Bombs destroyed over 80% of Fukui City in 1945. Just 3 years later, when Tatsuya was 1 year old, a magnitude 7.1 earthquake struck at the center of the city, collapsing 79% of buildings and killing thousands. The city has since adopted the emblem of the phoenix.

When I prod him directly about the ideas behind his work, he invariable answers in material, instrumental terms. “It is about picking up concrete things that exist in front of our eyes. That is what infants do. They suck, they tap, they smash and so on, and before long they expect they can draw out its voice.

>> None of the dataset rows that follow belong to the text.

/-- R135, R133: two BSWAPs of the same range and word size restore the state. -/
def Obligations.BswapTwiceRestores : Prop :=
  ∀ (ws : WordSize) (s t : State), Memory.wf s.mm → s.err = false → exec (.bswap ws) s = .next t → t.err = false →
    exec (.bswap ws) t = .next s

/-- R289, R282, R280: STDIG stores nb bytes at A1: byte j of digest word i is that byte of state word i, in the
algorithm's digest order. Every other byte of MM and every register stays. -/
def Obligations.StdigResult : Prop :=
  ∀ s : State,
    let W := (algParams s.alg).W
    let d := s.a1.toNat
    let nb := hashLengthBits s.alg / 8
    s.err = false → s.algv = true → s.sact = false → d + nb ≤ s.params.mmSize →
    ∃ t, exec .stdig s = .next t ∧ t = { s with mm := t.mm } ∧
      (∀ i j, i < (algParams s.alg).nd → j < W →
        memByte t.mm (d + (i * W + j)) = some (BitVec.ofNat 8 ((bankReg s.h i).toNat % 256 ^ W /
          256 ^ (if (algParams s.alg).digEnd = .be then W - 1 - j else j)))) ∧
      (∀ x, x < d ∨ d + nb ≤ x → memByte t.mm x = memByte s.mm x)

/-! ### The units behind the commands -/

/-- R132: the laws of the conversion functions. -/
def Obligations.ConversionLaws : Prop :=
  ∀ (W : Nat) (e : Endian), W = 4 ∨ W = 8 →
    (∀ bs : List Byte, bs.length % W = 0 → wordsToBytes W e (bytesToWords W e bs) = bs) ∧
    (∀ ws : List (BitVec (8 * W)), bytesToWords W e (wordsToBytes W e ws) = ws) ∧
    (∀ bs : List Byte, bs.length % W = 0 → bytesToWords W .be bs = bytesToWords W .le (swapBytes W bs))

/-- R133: the datapath of the swap unit, and that it is an involution. -/
def Obligations.SwapReversesWords : Prop :=
  ∀ (W : Nat) (bs : List Byte), W = 4 ∨ W = 8 → bs.length % W = 0 →
    (swapBytes W bs).length = bs.length ∧
    (∀ g j, j < W → g * W + j < bs.length → (swapBytes W bs)[g * W + j]? = bs[g * W + (W - 1 - j)]?) ∧
    swapBytes W (swapBytes W bs) = bs

/-- R151: padLen is newLen + F for the smallest newLen of the source's step 1, and its two closed forms. -/
def Obligations.PadLenIsLeast : Prop :=
  ∀ (alg : Alg) (L : Nat),
    let B := (algParams alg).B
    let F := (algParams alg).F
    (∃ newLen, padLen L alg = newLen + F ∧ L + 1 ≤ newLen ∧ newLen % B = (B - F) % B ∧
      ∀ m, L + 1 ≤ m → m % B = (B - F) % B → newLen ≤ m) ∧
    padLen L alg = B * ((L + 1 + F) ⌈/⌉ B) ∧
    (alg ≠ .sha512 → padLen L alg = 64 * ((L + 8) / 64 + 1) ∧ (L ≤ 55 → padLen L alg = 64) ∧
      (56 ≤ L → L ≤ 119 → padLen L alg = 128))

/-- R154: the properties of pad. -/
def Obligations.PadProperties : Prop :=
  ∀ (alg : Alg) (msg : List Byte),
    let B := (algParams alg).B
    let F := (algParams alg).F
    let L := msg.length
    let n := padLen L alg
    ((pad msg alg).length = n ∧ B ∣ n) ∧
    (pad msg alg).take L = msg ∧
    ((pad msg alg)[L]? = some 0x80 ∧ ∀ i, L < i → i < n - F → (pad msg alg)[i]? = some 0) ∧
    (L + 1 + F ≤ n ∧ ∀ m, B ∣ m → L + 1 + F ≤ m → n ≤ m) ∧
    ((1 ≤ L → n / B = L ⌈/⌉ B ∨ n / B = L ⌈/⌉ B + 1) ∧ padLen 0 alg = B)

/-- R156: the last F bytes of the padded message are the message's exact length in bits, for every message below 2^61
bytes, which A2 and MLEN < 2^61 always are. -/
def Obligations.FooterIsBitLength : Prop :=
  ∀ (alg : Alg) (msg : List Byte), msg.length < 2 ^ 61 →
    bytesValue (algParams alg).lenEnd ((pad msg alg).drop ((pad msg alg).length - (algParams alg).F)) = 8 * msg.length

/-- R205 and R264: the message schedules are their block words, then the recurrence. -/
def Obligations.ScheduleRecurrence : Prop :=
  (∀ X : List Word32, X.length = 16 →
    let w := schedule256 X
    w.length = 64 ∧ (∀ t, t < 16 → w[t]? = X[t]?) ∧
    ∀ t, 16 ≤ t → t < 64 → w.getD t 0 =
      smallSigma1W32 (w.getD (t - 2) 0) + w.getD (t - 7) 0 + smallSigma0W32 (w.getD (t - 15) 0) + w.getD (t - 16) 0) ∧
  (∀ X : List Word64, X.length = 16 →
    let w := schedule512 X
    w.length = 80 ∧ (∀ t, t < 16 → w[t]? = X[t]?) ∧
    ∀ t, 16 ≤ t → t < 80 → w.getD t 0 =
      smallSigma1W64 (w.getD (t - 2) 0) + w.getD (t - 7) 0 + smallSigma0W64 (w.getD (t - 15) 0) + w.getD (t - 16) 0)

/-- R33, R212, R239: a block's update leaves the registers past nH alone, clears the high halves of the others under a
32-bit algorithm, and does not depend on what those high halves held. -/
def Obligations.ProcessBlockAndHighHalves : Prop :=
  ∀ (alg : Alg) (h : Bank) (block : List Byte),
    (∀ i, (algParams alg).nH ≤ i → i < 8 → bankReg (processBlock alg h block) i = bankReg h i) ∧
    (alg ≠ .sha512 →
      (∀ i, i < (algParams alg).nH → (bankReg (processBlock alg h block) i).toNat < 2 ^ 32) ∧
      ∀ k : Bank, (∀ i, i < (algParams alg).nH → lowHalf (bankReg h i) = lowHalf (bankReg k i)) →
        ∀ i, i < (algParams alg).nH → bankReg (processBlock alg h block) i = bankReg (processBlock alg k block) i)

/-- R294, R280: every digest has exactly hashLengthBits / 8 bytes. -/
def Obligations.DigestLength : Prop :=
  ∀ (alg : Alg) (h : Bank), (digest alg h).length = hashLengthBits alg / 8 ∧
    hashLengthBits alg = match alg with
      | .sha224 => 224
      | .sha256 => 256
      | .ripemd160 => 160
      | .sha512 => 512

Good artistic creations have their idea in the distant background; they can stand alone in their own right” 

Tatsuya takes us on a tour of Fukui. At the Osagoe Minkaen folk village we enter the A-frame gassho house and former residence of the Jochi family of Ono city, and sit on the cool boards around a pit of ashes that he cannot resist disturbing with the tongs at hand, sifting for embers. Ever voluble, his piercing eyes of wonder never seem to rest. Using hands and shoulders to conduct his speech, his wire-thin body moves faster than any of us can believe for a man of 69. He is polite and humble, grateful for everything. ‘I want to envelop the globe in my arms,’ he says, ‘and give thanks.’

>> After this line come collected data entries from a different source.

/-! ### Operands and the bytes that MM holds -/

theorem toNat_ofNat32 {n : Nat} (h : n < 2 ^ 32) : (BitVec.ofNat 32 n).toNat = n := by
  rw [BitVec.toNat_ofNat, Nat.mod_eq_of_lt h]

theorem memRead_of_holdsBytes_of_length {s : State} {a n : Nat} {bs : List Byte} (h : holdsBytes s a bs)
    (hlen : bs.length = n) : memRead s.mm a n = .ok bs := hlen ▸ memRead_of_holdsBytes h

/-! ### NOP, INIT and CLRERR (R284, R285, R290) -/

/-- Settles O17: NOP answers with the state it is given. -/
theorem nopDoesNothing : Obligations.NopDoesNothing := by
  unfold Obligations.NopDoesNothing
  intro s
  rfl

/-- Settles O19: CLRERR answers with `clearError`, which is that update. -/
theorem clrerrClearsError : Obligations.ClrerrClearsError := by
  unfold Obligations.ClrerrClearsError
  intro s
  rfl

theorem execInit_of_built {alg : Alg} {s : State} (hb : algBuilt s.params.hasSha512 alg = true) :
    execInit alg s = .next (initEffects alg s) := withBuilt_of_built hb

theorem initialState_sha224 : initialState .sha224 = #v[0xc1059ed8, 0x367cd507, 0x3070dd17, 0xf70e5939, 0xffc00b31,
    0x68581511, 0x64f98fa7, 0xbefa4fa4] := by decide

theorem initialState_sha256 : initialState .sha256 = #v[0x6a09e667, 0xbb67ae85, 0x3c6ef372, 0xa54ff53a, 0x510e527f,
    0x9b05688c, 0x1f83d9ab, 0x5be0cd19] := by decide

theorem initialState_ripemd160 : initialState .ripemd160 = #v[0x67452301, 0xefcdab89, 0x98badcfe, 0x10325476,
    0xc3d2e1f0, 0, 0, 0] := by decide

theorem initialState_sha512 : initialState .sha512 = #v[0x6a09e667f3bcc908, 0xbb67ae8584caa73b, 0x3c6ef372fe94f82b,
    0xa54ff53a5f1d36f1, 0x510e527fade682d1, 0x9b05688c2b3e6c1f, 0x1f83d9abfb41bd6b, 0x5be0cd19137e2179] := by decide

/-- Settles O18: INIT leaves INIT_EFFECTS where the algorithm is built, and the bank is its initial value. -/
theorem initLoadsInitialValue : Obligations.InitLoadsInitialValue := by
  unfold Obligations.InitLoadsInitialValue
  intro s after
  have run {alg : Alg} (hb : algBuilt s.params.hasSha512 alg = true) :
      exec (.init alg) s = .next (after alg (initialState alg)) := execInit_of_built hb
  rw [← initialState_sha224, ← initialState_sha256, ← initialState_ripemd160, ← initialState_sha512]
  exact ⟨run rfl, run rfl, run rfl, fun h512 => run h512⟩

/-! ### The errors of each command (R295) -/

/-- Settles O9: of the ways in which a command can go on, a drop needs ERR = 1 before it, a completion leaves ERR = 0,
and each error raised stands in the command's row. -/
theorem errorsOfCommands : Obligations.ErrorsOfCommands := by
  unfold Obligations.ErrorsOfCommands
  intro i s t he h ht
  have noErr : ¬ s.err = true := by simp [he]
  cases i with
  | nop => obtain rfl := execNop_next h; exact noErr ht
  | init alg =>
    obtain ⟨-, rfl⟩ | ⟨-, rfl⟩ := execInit_next h
    · rfl
    · cases ht
  | pad =>
    obtain ⟨he', -⟩ | ⟨-, ⟨-, rfl⟩ | ⟨-, -, rfl⟩ | ⟨-, -, -, msg, -, rfl⟩⟩ := execPad_next h
    · exact absurd he' noErr
    · exact .inl rfl
    · exact .inr rfl
    · exact absurd ht noErr
  | compress =>
    obtain ⟨he', -⟩ | ⟨-, ⟨-, rfl⟩ | ⟨-, -, -, rfl⟩ | ⟨-, -, -, data, -, rfl⟩⟩ := execCompress_next h
    · exact absurd he' noErr
    · exact .inl rfl
    · exact .inr rfl
    · exact absurd ht noErr
  | hashbuf alg =>
    obtain ⟨-, rfl⟩ | ⟨-, ⟨-, rfl⟩ | ⟨-, msg, -, rfl⟩⟩ := execHashbuf_next h
    · exact .inl rfl
    · exact .inr rfl
    · cases ht
  | sbegin alg =>
    obtain ⟨-, rfl⟩ | ⟨-, x, rest, -, ⟨-, rfl⟩ | ⟨-, -, rfl⟩ | ⟨-, -, -, rfl⟩ | ⟨-, -, -, rfl⟩⟩ := execSbegin_next h
    · exact .inl rfl
    · exact .inr (.inl rfl)
    · exact .inr (.inr (.inl rfl))
    · exact .inr (.inr (.inr rfl))
    · cases ht
  | sstep =>
    obtain ⟨he', -⟩ | ⟨-, ⟨-, rfl⟩ | ⟨-, x, rest, -, ⟨-, rfl⟩ | ⟨bs, -, -, rfl⟩ | ⟨bs, -, -, rfl⟩⟩⟩ := execSstep_next h
    · exact absurd he' noErr
    · exact .inl rfl
    · exact .inr (.inl rfl)
    · exact .inr (.inr rfl)
    · exact absurd ht noErr
  | bswap ws =>
    obtain ⟨he', -⟩ | ⟨-, ⟨-, rfl⟩ | ⟨-, -, rfl⟩ | ⟨-, -, src, -, rfl⟩⟩ := execBswap_next h
    · exact absurd he' noErr
    · exact .inl rfl
    · exact .inr rfl
    · exact absurd ht noErr
  | stdig =>
    obtain ⟨he', -⟩ | ⟨-, ⟨-, rfl⟩ | ⟨-, -, -, rfl⟩ | ⟨-, -, -, rfl⟩⟩ := execStdig_next h
    · exact absurd he' noErr
    · exact .inl rfl
    · exact .inr rfl
    · exact absurd ht noErr
  | clrerr => obtain rfl := execClrerr_next h; cases ht

/-! ### COMPRESS (R287) -/

/-- Whole blocks folded in by position: as many as the length says. -/
theorem processBlocks_eq_range_of_length (alg : Alg) (h : Bank) {bs : List Byte} {n : Nat}
    (hlen : bs.length = n * (algParams alg).B) :
    processBlocks alg h bs = (List.range n).foldl
      (fun h j => processBlock alg h ((bs.drop (j * (algParams alg).B)).take (algParams alg).B)) h := by
  rw [processBlocks_eq_range, hlen, Nat.mul_div_cancel _ (blockSize_pos alg)]

/-- Settles O21: COMPRESS completes on the bytes that its range holds, and folds in as many blocks as A2 says. -/
theorem compressResult : Obligations.CompressResult := by
  unfold Obligations.CompressResult
  intro s data B he ha hs hlen hholds hr
  rw [← processBlocks_eq_range_of_length s.alg s.h hlen]
  exact execCompress_of_read he ha hs hr (memRead_of_holdsBytes_of_length hholds hlen)

/-- A COMPRESS of n blocks at a that meets its conditions and goes on has folded in the bytes that it read. -/
theorem execCompress_next_of_inside {s t : State} {a n : Nat} (h : execCompress s = .next t) (he : s.err = false)
    (ha : s.algv = true) (hs : s.sact = false) (hsrc : s.a0.toNat = a) (hcount : s.a2.toNat = n)
    (hr : a + n * (algParams s.alg).B ≤ s.params.mmSize) :
    ∃ data, memRead s.mm a (n * (algParams s.alg).B) = .ok data ∧ t = setH (processBlocks s.alg s.h data) s := by
  subst hsrc hcount
  obtain ⟨he', -⟩ | ⟨-, ⟨ha' | hs', -⟩ | ⟨-, -, hr', -⟩ | ⟨-, -, -, hdone⟩⟩ := execCompress_next h
  · simp [he] at he'
  · simp [ha] at ha'
  · simp [hs] at hs'
  · exact absurd hr (Nat.not_le.2 hr')
  · exact hdone

/-- Settles O22: the blocks read in two parts are the blocks read at once, and folding one part after the other is
folding them at once. MM_SIZE is below 2^32, so the second address does not wrap. -/
theorem compressInTwoParts : Obligations.CompressInTwoParts := by
  unfold Obligations.CompressInTwoParts
  intro s t u m k B he ha hs hwf hmk hr ht hu
  have hlt := s.a2.isLt
  obtain ⟨-, hmm⟩ := hwf
  have hsplit : (m + k) * B = m * B + k * B := Nat.add_mul m k B
  have hfirst : s.a0.toNat + m * B ≤ s.params.mmSize := by omega
  have hsecond : s.a0.toNat + m * B + k * B ≤ s.params.mmSize := by omega
  obtain ⟨xs, hxs, rfl⟩ : ∃ xs, memRead s.mm s.a0.toNat (m * B) = .ok xs ∧
      t = setH (processBlocks s.alg s.h xs) (setA2 (BitVec.ofNat 32 m) s) :=
    execCompress_next_of_inside ht he ha hs rfl (toNat_ofNat32 (by omega)) hfirst
  obtain ⟨ys, hys, hu'⟩ : ∃ ys, memRead s.mm (s.a0.toNat + m * B) (k * B) = .ok ys ∧
      u = setH (processBlocks s.alg (processBlocks s.alg s.h xs) ys) _ :=
    execCompress_next_of_inside hu he ha hs (toNat_ofNat32 (by omega)) (toNat_ofNat32 (by omega)) hsecond
  have hx : xs.length % B = 0 := by rw [memRead_length hxs, Nat.mul_mod_left]
  have hy : ys.length % B = 0 := by rw [memRead_length hys, Nat.mul_mod_left]
  have hbytes : compressBytes s = m * B + k * B := by rw [compressBytes, lenArg, hmk, hsplit]
  have hread : memRead s.mm (srcAddr s) (compressBytes s) = .ok (xs ++ ys) := hbytes ▸ memRead_add hxs hys
  have hh : u.h = processBlocks s.alg s.h (xs ++ ys) := by rw [hu', setH_h, processBlocks_append s.alg s.h hx hy]
  rw [hh]
  exact execCompress_of_read he ha hs (by rwa [hbytes, ← hsplit]) hread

Inspired by Wassily Kandinsky, some of whose abstract works were curated in an exhibition held at the Fukui City Art Museum along with those of Paul Klee in 2009, there is something uniquely different about Tatsuya’s Re-Monad that positions it between abstract painting and sculpture. “It is in the transformation,” he hints. After meeting Tatsuya, one might also believe that it is in the important element of physical touch inherent to all plastic arts; his results are wrought from the combined force of nature’s energy and human contact applied to things “picked up in front of the eyes.” I think of the scorched plastic and other materials of Alberto Burri, and my own obsession with texture, which first drew me to Tatsuya’s work.

At the A-house, Tatsuya touches the enormous zelcova single-bole cross-beams, shaped by thousands of single hand-strokes using a Japanese adze. He mimics the laborious motion. Back at his atelier he suddenly produces a gleaming adze from beside the sink and demonstrates the craft on a piece of wood. The chips fall, we notice, within the white rectangle of concrete framed by the black soot where his Fresnel lens and stage usually stand. His father, Tatsuya tell us, was a miyadaiku: a carpenter of temples.

His 4-piece work collectively entitled Re-Monad (1-4), first exhibited at Tokyo’s National Art Center in February 2016, was influenced by a tour of the disaster stricken areas of Tohoku after the Great East Japan Earthquake and tsunami of March 11 2011, the images of which continue to haunt him.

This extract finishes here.